START Source data

/-- CLC, CLD, CLI, CLV, SEC, SED, SEI write their one flag and nothing else but pc; NOP (0xEA only) writes nothing but pc (R270, R271, R272, R273, R274, R275, R276, R287). -/
def Obligations.FlagInstructionsWriteOneFlagAndNopNone : Prop :=
  ImpliedEffect 0x18 .clc (fun s => { s with flags := { s.flags with c := false } })
    ∧ ImpliedEffect 0xD8 .cld (fun s => { s with flags := { s.flags with d := false } })
    ∧ ImpliedEffect 0x58 .cli (fun s => { s with flags := { s.flags with i := false } })
    ∧ ImpliedEffect 0xB8 .clv (fun s => { s with flags := { s.flags with v := false } })
    ∧ ImpliedEffect 0x38 .sec (fun s => { s with flags := { s.flags with c := true } })
    ∧ ImpliedEffect 0xF8 .sed (fun s => { s with flags := { s.flags with d := true } })
    ∧ ImpliedEffect 0x78 .sei (fun s => { s with flags := { s.flags with i := true } })
    ∧ ImpliedEffect 0xEA .nop (fun s => s)
    ∧ ∀ (opc : Byte) (rest rest' : List Byte), decode (opc :: rest) = .ok (.nop, rest') → opc = 0xEA

/-- Each flag changes only by the instructions the flag table gives it (R40, R33, 10_state.md section 3). -/
def Obligations.FlagsChangeOnlyByTheirWriters : Prop :=
  ∀ (i : Instr) (s t : State), exec i s = .next t →
    let zn : List Mnemonic := [.lda, .ldx, .ldy, .tax, .tay, .txa, .tya, .tsx, .pla, .and, .ora, .eor, .inc, .dec, .inx, .iny,
      .dex, .dey, .asl, .lsr, .rol, .ror, .adc, .sbc, .cmp, .cpx, .cpy, .bit, .plp, .rti]
    (i.mnemonic ∉ zn → t.flags.z = s.flags.z ∧ t.flags.n = s.flags.n)
    ∧ (i.mnemonic ∉ [.adc, .sbc, .bit, .clv, .plp, .rti] → t.flags.v = s.flags.v)
    ∧ (i.mnemonic ∉ [.brk, .plp, .rti] → t.flags.b = s.flags.b)
    ∧ (i.mnemonic ∉ [.sed, .cld, .plp, .rti] → t.flags.d = s.flags.d)
    ∧ (i.mnemonic ∉ [.sei, .cli, .brk, .plp, .rti] → t.flags.i = s.flags.i)
    ∧ (i.mnemonic ∉ [.adc, .sbc, .cmp, .cpx, .cpy, .asl, .lsr, .rol, .ror, .clc, .sec, .plp, .rti] →
        t.flags.c = s.flags.c)

/-- A, X and Y change only by the instructions the register rules name (R21, R22, R23, 10_state.md section 1). -/
def Obligations.RegistersChangeOnlyByTheirWriters : Prop :=
  ∀ (i : Instr) (s t : State), exec i s = .next t →
    (i.mnemonic ∉ [.lda, .txa, .tya, .pla, .adc, .sbc, .and, .ora, .eor] → i.mode ≠ .accumulator → t.a = s.a)
    ∧ (i.mnemonic ∉ [.ldx, .tax, .tsx, .inx, .dex] → t.x = s.x)
    ∧ (i.mnemonic ∉ [.ldy, .tay, .iny, .dey] → t.y = s.y)

/-- sp and the stack array change only by the stack instructions, a pull or TXS keeps every entry, STACK_CAPACITY never changes (R49, R43, 10_state.md section 4). -/
def Obligations.StackChangesOnlyByStackInstructions : Prop :=
  ∀ (i : Instr) (s t : State), exec i s = .next t →
    t.stackCapacity = s.stackCapacity
    ∧ (i.mnemonic ∉ [.pha, .php, .jsr, .brk, .pla, .plp, .rts, .rti, .txs] → t.sp = s.sp)
    ∧ (i.mnemonic ∉ [.pha, .php, .jsr, .brk] → t.stack = s.stack)
    ∧ ∀ k, k < s.sp → t.stack[k]? = s.stack[k]?

/-- Memory is written only by stores and read-modify-write forms, and only at their effective address; MEM_LEN never changes (R70, R61, 96_test_vectors_faults.md section 3 (T12)). -/
def Obligations.MemoryChangesOnlyAtTheStoreAddress : Prop :=
  ∀ (i : Instr) (s t : State), exec i s = .next t →
    t.memLen = s.memLen
    ∧ (storedTo i = none → ∀ a, memRead t a = memRead s a)
    ∧ ∀ m, storedTo i = some m →
        ∃ ea, effectiveAddress s m = .ok ea ∧ ∀ a, a ≠ ea → memRead t a = memRead s a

END Source data

_Exercise requirements_:
Only the lines above that include the word "section" belong in the answer; copy each one.

_Exercise solution_:
/-- Each flag changes only by the instructions the flag table gives it (R40, R33, 10_state.md section 3). -/
/-- A, X and Y change only by the instructions the register rules name (R21, R22, R23, 10_state.md section 1). -/
/-- sp and the stack array change only by the stack instructions, a pull or TXS keeps every entry, STACK_CAPACITY never changes (R49, R43, 10_state.md section 4). -/
/-- Memory is written only by stores and read-modify-write forms, and only at their effective address; MEM_LEN never changes (R70, R61, 96_test_vectors_faults.md section 3 (T12)). -/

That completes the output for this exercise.